# 01 Random agent baseline

#### 👉Before you try to solve a Reinforcement Learning problem you should get a grasp of its difficulty.

#### 👉 To do so, you need to design a dummy agent that can peform the task without much brains, and evaluate its performance.

#### 👉A simple way to do so is by using a Random Agent, that chooses its next action randomly, without paying attention at the current state of the environment.
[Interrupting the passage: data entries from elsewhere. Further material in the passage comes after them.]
/-- Marks a line as the most recently used. -/
def State.touchLine (s : State) (site : Nat) (l : Line) : State :=
  let t := s.tileAt site
  s.setTileAt site { t.putLine { l with used := t.clock + 1 } with clock := t.clock + 1 }

def Line.bytes (l : Line) : List Byte := bytesOf 128 l.data.toNat
def lineOf (bs : List Byte) : BitVec 1024 := BitVec.ofNat 1024 (bytesWord bs)

/-- Counts a C write that its home is to acknowledge, for the slot whose context it is (R358). -/
def State.countC (s : State) (site slot : Nat) (far : Bool) : State :=
  let x := s.slotAt site slot
  s.setSlotAt site slot (if far then { x with ackCR := x.ackCR + 1 } else { x with ackC := x.ackC + 1 })

/-- Is a physical address that of another module? -/
def State.far (s : State) (pa : Nat) : Bool := decide (paModule pa ≠ s.modnum)

/-- Has an uncorrectable error struck a line's way (R145)? -/
def State.lineStruck (s : State) (site : Nat) (l : Line) : Bool := l.filled && s.struck.contains (.l1 site (l.vline % 512) l.way)
/-- A way of a set is written afresh, or its error has been met. -/
def State.mendWay (s : State) (site set way : Nat) : State := { s with struck := s.struck.filter (fun e => e != .l1 site set way) }

/-- Writes a line back to the physical address that it holds: the bytes that stores have put into it since it was last written back, for a write-back
performs the stores of path C and no others (R354, R356, R365; DEDUCED: log 14). A poisoned line, and one that an error has struck, is written back
whole as poison. The line stays, clean (R145, R146, R331). -/
def State.writeBack (s : State) (site : Nat) (l : Line) : State :=
  let bad := l.poison || s.lineStruck site l
  let s1 := s.putLine site { l with dirty := false, through := false, poison := bad, wmask := 0 }
  let req (who : Requester) : MemReq := ⟨l.ctx, l.inc, 128 * l.vline, l.pa, .line l.bytes (if bad then BitVec.allOnes 128 else l.wmask) bad, who⟩
  match s1.slotOf site l.ctx l.inc with
  | some k => (s1.countC site k (s.far l.pa)).sendMemAt site (lineChan site l.pa) (req (.ackC site k (s.far l.pa)))
  | none => s1.sendMemAt site (lineChan site l.pa) (req .none)

/-- A line loses its lock other than by LUNLK: LOCKLOST of the slot that held it is set (R149). -/
def State.loseLock (s : State) (site : Nat) (l : Line) : State :=
  match l.lock with
  | some k => s.setSlotAt site k { s.slotAt site k with lockLost := true }
  | none => s

/-- Asks the home for a missing line (R145), on path C. The line has no way until its fill arrives. -/
def State.startFill (s : State) (site ctx inc vl pa : Nat) (lock : Option Nat) : State :=
  let t := s.tileAt site
  let l : Line := { ctx := ctx, inc := inc, vline := vl, pa := pa, way := 10, data := 0, filled := false, wmask := 0, dirty := false,
                    through := false, once := false, poison := false, lock := lock, used := t.clock + 1, waiters := [] }
  (s.setTileAt site { t with lines := t.lines ++ [l], clock := t.clock + 1 }).sendMemAt site (lineChan site pa)
    ⟨ctx, inc, 128 * vl, pa, .read 128, .fill site ctx inc vl⟩

/-- The line, asked for if it is missing. -/
def State.needLine (s : State) (site ctx inc vl pa : Nat) : State :=
  if ((s.tileAt site).line? ctx inc vl).isSome then s else s.startFill site ctx inc vl pa none

/-- Has a way the role already that a change of a slot asks for: GATED for WAYGATE, LENT to the slot for WAYMASK? -/
def Tile.hasRole (t : Tile) (gate : Bool) (slot w : Nat) : Bool := if gate then t.ways.toList.getD w .cache == .gated else t.lentTo slot w
/-- Ways that a change takes out of the cache, and ways that it returns, as the roles stand now (R147, R148). -/
def WayChange.leaves (c : WayChange) (t : Tile) (slot w : Nat) : Bool := c.req.testBit w && !(t.hasRole c.gate slot w)
def WayChange.returns (c : WayChange) (t : Tile) (slot w : Nat) : Bool := t.hasRole c.gate slot w && !(c.req.testBit w)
#### 👉Needless to say, do not grab a taxi driven by a Random Driver.

In [None]:
%load_ext autoreload
%autoreload 2
%pylab inline
%config InlineBackend.figure_format = 'svg'

## Environment 🌎

In [None]:
import gymnasium as gym
env = gym.make("Taxi-v3", render_mode="ansi")

## Random agent 🤖🍷

In [None]:
class RandomAgent:
    """
    This taxi driver selects actions randomly.
    You better not get into this taxi!
    """
    def __init__(self, env):
        self.env = env

    def get_action(self, state) -> int:
        """
        We have `state` as an input to keep
        a consistent API for all our agents, but it
        is not used.
        
        i.e. The agent does not consider the state of
        the environment when deciding what to do next.
        This is why we call it "random".
        """
        return self.env.action_space.sample()

agent = RandomAgent(env)

## Let's evaluate this driver starting from a fixed `state = 123`

In [None]:
# set initial state of the environment
state, _ = env.reset(seed=123)

epochs = 0
penalties = 0  # wrong pick up or dropp off
reward = 0

# store frames to latter plot them
frames = []

done = False

while not done:
    
    action = agent.get_action(state)
    
    state, reward, terminated, truncated, info = env.step(action)
    done = terminated or truncated

    if reward == -10:
        penalties += 1
    
    frames.append({
        'frame': env.render(),
        'state': state,
        'action': action,
        'reward': reward
        }
    )

    epochs += 1
    
    
print("Timesteps taken: {}".format(epochs))
print("Penalties incurred: {}".format(penalties))

In [None]:
from IPython.display import clear_output
from time import sleep

def print_frames(frames):
    for i, frame in enumerate(frames):
        clear_output(wait=True)
        print(frame['frame'])
        print(f"Timestep: {i + 1} of {len(frames)}")
        print(f"State: {frame['state']}")
        print(f"Action: {frame['action']}")
        print(f"Reward: {frame['reward']}")
        sleep(.01)
        
print_frames(frames)

#### Pretty bad driving, isn't it?

## Let's generate histograms to quantify performance

In [None]:
from tqdm import tqdm

n_episodes = 100

# For plotting metrics
timesteps_per_episode = []
penalties_per_episode = []

for i in tqdm(range(0, n_episodes)):
    
    # reset environment to a random state
    state, _ = env.reset()

    epochs, penalties, reward, = 0, 0, 0
    done = False
    
    while not done:
        
        action = agent.get_action(state)       
        next_state, reward, terminated, truncated, info = env.step(action)
        done = terminated or truncated
               
        if reward == -10:
            penalties += 1

        state = next_state
        epochs += 1
    
    timesteps_per_episode.append(epochs)
    penalties_per_episode.append(penalties)

In [None]:
import pandas as pd
import matplotlib.pyplot as plt

fig, ax = plt.subplots(figsize = (12, 4))
ax.set_title("Timesteps to complete ride")    
pd.Series(timesteps_per_episode).plot(kind="line")
plt.show()

fig, ax = plt.subplots(figsize = (12, 4))
ax.set_title("Penalties per ride")    
pd.Series(penalties_per_episode).plot(kind="line")
plt.show()

In [None]:
print(f'Avg steps to complete ride: {np.array(timesteps_per_episode).mean()}')
print(f'Avg penalties to complete ride: {np.array(penalties_per_episode).mean()}')